No you don't. That BS myth was recently dispelled by NY Magazine. Many people made the same claim about a buyer in the Hamptons snapping up multiple properties for 50% under asking, but a search of the tax records found no evidence. Now that they've been caught, the same people are chaning their story to incldue Manhattan. Please let this silly rumor die.

Posted by Donald | June 10, 2009 1:26 PM

Donald, Where do you find the tax record for the Hamptons? Acris?

Posted by Jabba Walkie | June 10, 2009 3:23 PM

Donald,

This is not a silly rumor. It's a real-time report from the field.

Posted by Poster | June 10, 2009 8:26 PM

@ Jabba

I do not know where to find Hamptons data. However, the NY Mag article I referenced is below

@ Poster

If it is not a silly rumor, then post the address of the apt that is selling for 50% below ask.

http://nymag.com/realestate/realestatecolumn/56593/

Posted by Donald | June 10, 2009 11:23 PM

I am not sure I accept that the RE market psychology moves that much in sync, but a thought-provoking analysis, Noah. Indeed, I considered the question of how to treat your Armageddon pricing for comp purposes going forward in a post today about 2 loft sales at 144 West 18 St.

Long story, short: identical lofts on market at same time; one drops quickly and often, closes in December at $1.675mm; the other drops slowly, finds contract in April and closes last week at $1.425mm. They got *hammered* for being slow to change. How deal with these as comps??

@Donald: how's 46% off for you?

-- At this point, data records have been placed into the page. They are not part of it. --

-- ==== Sys2Proof/Machine/Hif.lean ====
section
/-! DEFINITION. The host interface (13): contexts, doorbells, descriptor fetches and host reads, frames delivered
to a host, aborts, MSI-X, the BAR4 window, and the links going down and coming up. -/

namespace Sys2Proof.Machine

/-- The master of a host link. -/
def hostMaster (link : Bool) : Master := if link then .h1 else .h0

/-- The logical port of a host link. -/
def hostLp (link : Bool) : Fin 22 := if link then 9 else 8

/-- BIF as sampled (R293). -/
def State.bif (s : State) : Bool := bitOf (s.reg hifLinkStatus) 31

/-- (a - b) mod the ring's size (R299). -/
def idxDist (size a b : Nat) : Nat := (a % size + size - b % size) % size

/-! Rings (R298-R300). -/

/-- Whether an index lies between a ring's head and its producer index. -/
def State.inRing (s : State) (c : Fin 256) (rx : Bool) (i : Nat) : Bool :=
  let x := s.hctx c
  if rx then decide (i < s.rxSize c) && decide (idxDist (s.rxSize c) i (s.rxHead c) < idxDist (s.rxSize c) x.rxPi.toNat (s.rxHead c))
  else decide (i < s.txSize c) && decide (idxDist (s.txSize c) i (s.txHead c) < idxDist (s.txSize c) x.txPi.toNat (s.txHead c))

/-- The completion of an RX descriptor; the head moves past it (Table HIF-4). -/
def State.rxCqe (s : State) (c : Fin 256) (idx : Nat) (status : Byte) (w1 w2 cookie : Word) : State :=
  let s1 := s.writeCqe c (cqe0 2 status idx) w1 w2 cookie false
  s1.setCtxWord c 10 (setField (s1.ctxWord c 10) 16 16 ((idx + 1) % s.rxSize c))

/-- Complete the descriptors at the head of the RX ring that take no frame, in order, while the completion ring
has room; at most `fuel` of them. -/
def State.rxFlush : Nat → State → Fin 256 → State
  | 0, s, _ => s
  | fuel + 1, s, c =>
    let x := s.hctx c
    match x.rxq with
    | [] => s
    | d :: r =>
      match d.ended with
      | some status =>
        if s.cqRoom c && !x.mute && d.idx = s.rxHead c then
          let s1 := s.rxCqe c d.idx status 0 0 (d.words.getD 7 0)
          State.rxFlush fuel (s1.setHctx c { s1.hctx c with rxq := r }) c
        else s
      | none => s

/-! Host reads (R295, R302). -/

/-- Reads outstanding on a link. -/
def State.readsOf (s : State) (link : Bool) : Nat := (s.hif.reads.filter (fun r => r.link = link)).length

/-- Whether a link may issue one more read: 256 in ×4 operation, 128 a link when bifurcated. -/
def State.readRoom (s : State) (link : Bool) : Bool := decide (s.readsOf link < (if s.bif then 128 else 256))

/-- Issue a read. -/
def State.issueRead (s : State) (c : Fin 256) (kind : ReadKind) (addr len : Nat) : State :=
  let link := s.ctxLink c
  let r : HostRead := ⟨s.hif.nextTag, c, link, kind⟩
  let s1 := { s with hif := { s.hif with
    reads := s.hif.reads ++ [r]
    nextTag := s.hif.nextTag + 1 } }
  s1.emit (.hostRead link (BitVec.ofNat 64 addr) len)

I will blog about this at some point, but #6A at 43 West 64 St was offered first in November 2007 at $7.995mm; closed May 12, 2009 at $4.36mm.

Posted by Sandy Mattingly | June 11, 2009 10:19 AM

Is it June 20th already?

Posted by sechel | June 12, 2009 6:46 AM

Donald - wait until you see some closings at 1165 Park...15C...i bet it will be around 40-45% off peak levels

Posted by Noah | June 12, 2009 8:51 AM

45% off peak isn't cheap enough.

It's got to go lower. Much lower.

Posted by Thisson | June 12, 2009 3:02 PM

whoever had the board pull the rug out from them was done a favor. i bought in July 2008 and have buyers remorse to the point where i may need to sit down on somebody's couch soon :-)

Posted by Anthony | June 24, 2009 7:27 PM

whoever had the board pull the rug out from them was done a favor. i bought in July 2008 and have buyers remorse to the point where i may need to sit down on somebody's couch soon :-)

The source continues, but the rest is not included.